**Task inputs**
╭──

-- ==== Sys2Proof/Config.lean ====
section
/-!
DEFINITION. What the spec fixes as constants (rule R8) and what it leaves to the implementation as
named parameters (rule R9), at the spec's defaults. The defaults of the two tables `DUTY_TABLE` and
`READ_MASK` stand with the register fields in Machine/Operands.lean; Machine/Params.lean makes all six
arguments of the machine.
-/

namespace Sys2Proof.Config

/-! ### Constants of rule R8 -/

/-- `FS_PERIOD`: master cycles per frame-sequencer step. -/
def fsPeriod : Nat := 8192

/-- `PULSE_TIMER_MUL`. -/
def pulseTimerMul : Nat := 4

/-- `WAVE_TIMER_MUL`. -/
def waveTimerMul : Nat := 2

/-- `PERIOD_MOD`: period values are below it. -/
def periodMod : Nat := 2048

/-- `PULSE_LEN_MAX` and `NOISE_LEN_MAX`. -/
def shortLenMax : Nat := 64

/-- `WAVE_LEN_MAX`. -/
def waveLenMax : Nat := 256

/-- `VOL_MAX`. -/
def volMax : Nat := 15

/-- `LFSR_SEED`: all ones, loaded by a noise trigger. -/
def lfsrSeed : LfsrWord := 0x7FFF#15

/-- `SWEEP_ZERO_PERIOD`: the sweep timer reload when the sweep period field is 0. -/
def sweepZeroPeriod : Nat := 8

/-- `OPEN_BUS`: what a read of an unmapped address returns. -/
def openBus : Byte := 0xFF#8

/-- The address of the power/status register NR52 (rule R104). -/
def powerAddr : Addr := 0xFF26#16

/-- The address of the first byte of the wave RAM (rule R104). -/
def waveBase : Nat := 0xFF30

/-- `WAVE_SAMPLES` / 2: bytes of wave RAM. -/
def waveBytes : Nat := 16

/-! ### Defaults of the parameters of rule R9 -/

/-- `CLK_HZ`, in no rule of the state; only converts cycles to rates (decision D1, log entry 7). -/
def clkHz : Nat := 4194304

/-- `HEADROOM` (decision D7, log entry 6): divides a sample into the normalised frame of rule R432. -/
def headroom : Nat := 480

/-- `RESET_POWER`, the power bit after reset (decision D4, log entry 2). -/
def resetPower : Bool := true

/-- `WAVE_RAM_INIT`: byte `i` of the wave RAM after reset. The spec leaves it open with no default
(rules R9 and R70, decision D5), so it is a FREE VALUE with no body (log entry 1). -/
opaque waveRamInit : Nat → Byte

end Sys2Proof.Config
end

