-- ==== Sys2Proof/Machine/Parametric.lean ====
section
/-!
DEFINITION. The machine for every value of the parameters of rule R9, written over the bus by address
(rules R200, R201). At the spec's values it is `step`; the state it reaches depends on the parameters
only through reset.
-/

namespace Sys2Proof.Machine

/-- One operation word under the parameters `P` (rules R160, R200, R201, R424, R430). -/
def runWord (P : Params) (w : OpWord) (s : State) : StepResult :=
  if opKind w = 0#2 then changes tick s
  else if opKind w = 1#2 then answers (sampleAnswer P.dutyTable) s
  else if opKind w = 2#2 then answers (fun a => .byte (busRead P.readMask (opAddr w) a)) s
  else changes (busWrite (opAddr w) (opData w)) s

/-- One step of the machine under the parameters `P`. -/
def stepWith (P : Params) (s : State) : StepResult :=
  match s.inputs with
  | [] => .refused .noInput
  | .op w :: rest => runWord P w (s.withInputs rest)
  | .clock p :: rest => execClock P p (s.withInputs rest)

end Sys2Proof.Machine
end

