-- ==== Sys2Proof/Safety.lean ====
section
/-!
DEFINITION. What holds of every state a run from reset reaches (rule R55), as one predicate of the
APU, and what a safe run is. The shift register is not in it: the all-zero value is reachable and
defined (rules R55, R385).
-/

namespace Sys2Proof.Machine

/-- A pulse channel within its ranges (rule R55 items 1, 2, 3; rule R40). `active` is the inductive
form of item 7 (log entry 16): an enabled channel has a length counter that is not 0, whether or not
its length-enable bit is set. -/
structure Pulse.InRange (p : Pulse) : Prop where
  ft : p.ft ≤ 8192
  len : p.len ≤ 64
  et : p.et ≤ 7
  vol : p.vol ≤ 15
  active : p.en = true → 1 ≤ p.len

/-- The sweep unit within its ranges (rule R55 items 4 and 5). -/
structure Sweep.InRange (w : Sweep) : Prop where
  swt : w.swt ≤ 8
  shadow : w.shadow ≤ 2047
  running : w.swen = true → 1 ≤ w.swt

/-- The wave channel within its ranges (rule R55 items 2, 3 and 7). -/
structure Wave.InRange (w : Wave) : Prop where
  ft : w.ft ≤ 4096
  len : w.len ≤ 256
  active : w.en = true → 1 ≤ w.len

/-- The noise channel within its ranges (rule R55 items 1, 2, 3 and 7). -/
structure Noise.InRange (n : Noise) : Prop where
  ft : n.ft ≤ 3670016
  len : n.len ≤ 64
  et : n.et ≤ 7
  vol : n.vol ≤ 15
  active : n.en = true → 1 ≤ n.len

/-- The reachable-state invariant (rule R55): the ranges of every element, the canonical form of the
wave RAM, the frame sequencer's divider, an enabled wave channel has its DAC on (rule R350), and a
powered-off APU is silent (item 8). -/
structure Apu.Inv (a : Apu) : Prop where
  ch1 : a.ch1.InRange
  sweep : a.sweep.InRange
  ch2 : a.ch2.InRange
  ch3 : a.ch3.InRange
  ch4 : a.ch4.InRange
  fst : a.fs.fst ≤ 8191
  mem : a.mem.wf
  dac : a.ch3.en = true → waveDac a.regs.nr30 = true
  off : a.power = false → (a.ch1.en = false ∧ a.ch2.en = false ∧ a.ch3.en = false ∧ a.ch4.en = false)
    ∧ a.regs.nr50 = 0x00#8 ∧ a.regs.nr51 = 0x00#8

/-- The invariant of the machine: that of its APU. -/
def State.Inv (s : State) : Prop := s.apu.Inv

/-- A run of `k` steps is safe when every state it passes through meets the invariant and it stops
at no refusal other than the end of what the host presented. -/
def State.Safe : Nat → State → Prop
  | 0, s => s.Inv
  | k + 1, s => s.Inv ∧
    match step s with
    | .next t => State.Safe k t
    | .fault _ => False
    | .refused r => r = .noInput

end Sys2Proof.Machine
end

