-- ==== Sys2Proof/Laws/State.lean ====
section
/-!
SUPPORT. One lemma per field per update of the state, so that no proof unfolds a record update; and
the laws of the register file by name and of the register map by address.
-/

namespace Sys2Proof.Machine

section
variable (a : Apu) (x : Regs)
@[simp] theorem Apu.withRegs_regs : (a.withRegs x).regs = x := rfl
@[simp] theorem Apu.withRegs_mem : (a.withRegs x).mem = a.mem := rfl
@[simp] theorem Apu.withRegs_power : (a.withRegs x).power = a.power := rfl
@[simp] theorem Apu.withRegs_ch1 : (a.withRegs x).ch1 = a.ch1 := rfl
@[simp] theorem Apu.withRegs_sweep : (a.withRegs x).sweep = a.sweep := rfl
@[simp] theorem Apu.withRegs_ch2 : (a.withRegs x).ch2 = a.ch2 := rfl
@[simp] theorem Apu.withRegs_ch3 : (a.withRegs x).ch3 = a.ch3 := rfl
@[simp] theorem Apu.withRegs_ch4 : (a.withRegs x).ch4 = a.ch4 := rfl
@[simp] theorem Apu.withRegs_fs : (a.withRegs x).fs = a.fs := rfl
end

section
variable (a : Apu) (x : Memory)
@[simp] theorem Apu.withMem_regs : (a.withMem x).regs = a.regs := rfl
@[simp] theorem Apu.withMem_mem : (a.withMem x).mem = x := rfl
@[simp] theorem Apu.withMem_power : (a.withMem x).power = a.power := rfl
@[simp] theorem Apu.withMem_ch1 : (a.withMem x).ch1 = a.ch1 := rfl
@[simp] theorem Apu.withMem_sweep : (a.withMem x).sweep = a.sweep := rfl
@[simp] theorem Apu.withMem_ch2 : (a.withMem x).ch2 = a.ch2 := rfl
@[simp] theorem Apu.withMem_ch3 : (a.withMem x).ch3 = a.ch3 := rfl
@[simp] theorem Apu.withMem_ch4 : (a.withMem x).ch4 = a.ch4 := rfl
@[simp] theorem Apu.withMem_fs : (a.withMem x).fs = a.fs := rfl
end

section
variable (a : Apu) (x : Bool)
@[simp] theorem Apu.withPower_regs : (a.withPower x).regs = a.regs := rfl
@[simp] theorem Apu.withPower_mem : (a.withPower x).mem = a.mem := rfl
@[simp] theorem Apu.withPower_power : (a.withPower x).power = x := rfl
@[simp] theorem Apu.withPower_ch1 : (a.withPower x).ch1 = a.ch1 := rfl
@[simp] theorem Apu.withPower_sweep : (a.withPower x).sweep = a.sweep := rfl
@[simp] theorem Apu.withPower_ch2 : (a.withPower x).ch2 = a.ch2 := rfl
@[simp] theorem Apu.withPower_ch3 : (a.withPower x).ch3 = a.ch3 := rfl
@[simp] theorem Apu.withPower_ch4 : (a.withPower x).ch4 = a.ch4 := rfl
@[simp] theorem Apu.withPower_fs : (a.withPower x).fs = a.fs := rfl
end

section
variable (a : Apu) (x : Pulse)
@[simp] theorem Apu.withCh1_regs : (a.withCh1 x).regs = a.regs := rfl
@[simp] theorem Apu.withCh1_mem : (a.withCh1 x).mem = a.mem := rfl
@[simp] theorem Apu.withCh1_power : (a.withCh1 x).power = a.power := rfl
@[simp] theorem Apu.withCh1_ch1 : (a.withCh1 x).ch1 = x := rfl
@[simp] theorem Apu.withCh1_sweep : (a.withCh1 x).sweep = a.sweep := rfl
@[simp] theorem Apu.withCh1_ch2 : (a.withCh1 x).ch2 = a.ch2 := rfl
@[simp] theorem Apu.withCh1_ch3 : (a.withCh1 x).ch3 = a.ch3 := rfl
@[simp] theorem Apu.withCh1_ch4 : (a.withCh1 x).ch4 = a.ch4 := rfl
@[simp] theorem Apu.withCh1_fs : (a.withCh1 x).fs = a.fs := rfl
end

section
variable (a : Apu) (x : Sweep)
@[simp] theorem Apu.withSweep_regs : (a.withSweep x).regs = a.regs := rfl
@[simp] theorem Apu.withSweep_mem : (a.withSweep x).mem = a.mem := rfl
@[simp] theorem Apu.withSweep_power : (a.withSweep x).power = a.power := rfl
@[simp] theorem Apu.withSweep_ch1 : (a.withSweep x).ch1 = a.ch1 := rfl
@[simp] theorem Apu.withSweep_sweep : (a.withSweep x).sweep = x := rfl
@[simp] theorem Apu.withSweep_ch2 : (a.withSweep x).ch2 = a.ch2 := rfl
@[simp] theorem Apu.withSweep_ch3 : (a.withSweep x).ch3 = a.ch3 := rfl
@[simp] theorem Apu.withSweep_ch4 : (a.withSweep x).ch4 = a.ch4 := rfl
@[simp] theorem Apu.withSweep_fs : (a.withSweep x).fs = a.fs := rfl
end

section
variable (a : Apu) (x : Pulse)
@[simp] theorem Apu.withCh2_regs : (a.withCh2 x).regs = a.regs := rfl
@[simp] theorem Apu.withCh2_mem : (a.withCh2 x).mem = a.mem := rfl
@[simp] theorem Apu.withCh2_power : (a.withCh2 x).power = a.power := rfl
@[simp] theorem Apu.withCh2_ch1 : (a.withCh2 x).ch1 = a.ch1 := rfl
@[simp] theorem Apu.withCh2_sweep : (a.withCh2 x).sweep = a.sweep := rfl
@[simp] theorem Apu.withCh2_ch2 : (a.withCh2 x).ch2 = x := rfl
@[simp] theorem Apu.withCh2_ch3 : (a.withCh2 x).ch3 = a.ch3 := rfl
@[simp] theorem Apu.withCh2_ch4 : (a.withCh2 x).ch4 = a.ch4 := rfl
@[simp] theorem Apu.withCh2_fs : (a.withCh2 x).fs = a.fs := rfl
end

section
variable (a : Apu) (x : Wave)
@[simp] theorem Apu.withCh3_regs : (a.withCh3 x).regs = a.regs := rfl
@[simp] theorem Apu.withCh3_mem : (a.withCh3 x).mem = a.mem := rfl
@[simp] theorem Apu.withCh3_power : (a.withCh3 x).power = a.power := rfl
@[simp] theorem Apu.withCh3_ch1 : (a.withCh3 x).ch1 = a.ch1 := rfl
@[simp] theorem Apu.withCh3_sweep : (a.withCh3 x).sweep = a.sweep := rfl
@[simp] theorem Apu.withCh3_ch2 : (a.withCh3 x).ch2 = a.ch2 := rfl
@[simp] theorem Apu.withCh3_ch3 : (a.withCh3 x).ch3 = x := rfl
@[simp] theorem Apu.withCh3_ch4 : (a.withCh3 x).ch4 = a.ch4 := rfl
@[simp] theorem Apu.withCh3_fs : (a.withCh3 x).fs = a.fs := rfl
end

section
variable (a : Apu) (x : Noise)
@[simp] theorem Apu.withCh4_regs : (a.withCh4 x).regs = a.regs := rfl
@[simp] theorem Apu.withCh4_mem : (a.withCh4 x).mem = a.mem := rfl
@[simp] theorem Apu.withCh4_power : (a.withCh4 x).power = a.power := rfl
@[simp] theorem Apu.withCh4_ch1 : (a.withCh4 x).ch1 = a.ch1 := rfl
@[simp] theorem Apu.withCh4_sweep : (a.withCh4 x).sweep = a.sweep := rfl
@[simp] theorem Apu.withCh4_ch2 : (a.withCh4 x).ch2 = a.ch2 := rfl
@[simp] theorem Apu.withCh4_ch3 : (a.withCh4 x).ch3 = a.ch3 := rfl
@[simp] theorem Apu.withCh4_ch4 : (a.withCh4 x).ch4 = x := rfl
@[simp] theorem Apu.withCh4_fs : (a.withCh4 x).fs = a.fs := rfl
end

section
variable (a : Apu) (x : FrameSeq)
@[simp] theorem Apu.withFs_regs : (a.withFs x).regs = a.regs := rfl
@[simp] theorem Apu.withFs_mem : (a.withFs x).mem = a.mem := rfl
@[simp] theorem Apu.withFs_power : (a.withFs x).power = a.power := rfl
@[simp] theorem Apu.withFs_ch1 : (a.withFs x).ch1 = a.ch1 := rfl
@[simp] theorem Apu.withFs_sweep : (a.withFs x).sweep = a.sweep := rfl
@[simp] theorem Apu.withFs_ch2 : (a.withFs x).ch2 = a.ch2 := rfl
@[simp] theorem Apu.withFs_ch3 : (a.withFs x).ch3 = a.ch3 := rfl
@[simp] theorem Apu.withFs_ch4 : (a.withFs x).ch4 = a.ch4 := rfl
@[simp] theorem Apu.withFs_fs : (a.withFs x).fs = x := rfl
end

section
variable (s : State) (x : Apu)
@[simp] theorem State.withApu_apu : (s.withApu x).apu = x := rfl
@[simp] theorem State.withApu_inputs : (s.withApu x).inputs = s.inputs := rfl
@[simp] theorem State.withApu_response : (s.withApu x).response = s.response := rfl
end

section
variable (s : State) (x : List Input)
@[simp] theorem State.withInputs_apu : (s.withInputs x).apu = s.apu := rfl
@[simp] theorem State.withInputs_inputs : (s.withInputs x).inputs = x := rfl
@[simp] theorem State.withInputs_response : (s.withInputs x).response = s.response := rfl
end

section
variable (s : State) (x : Response)
@[simp] theorem State.withResponse_apu : (s.withResponse x).apu = s.apu := rfl
@[simp] theorem State.withResponse_inputs : (s.withResponse x).inputs = s.inputs := rfl
@[simp] theorem State.withResponse_response : (s.withResponse x).response = x := rfl
end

╰──

**What the task asks**
Please report every line in the entries above that holds the string "reaches".

**Result of the exercise**
(rules R200, R201). At the spec's values it is `step`; the state it reaches depends on the parameters
DEFINITION. What holds of every state a run from reset reaches (rule R55), as one predicate of the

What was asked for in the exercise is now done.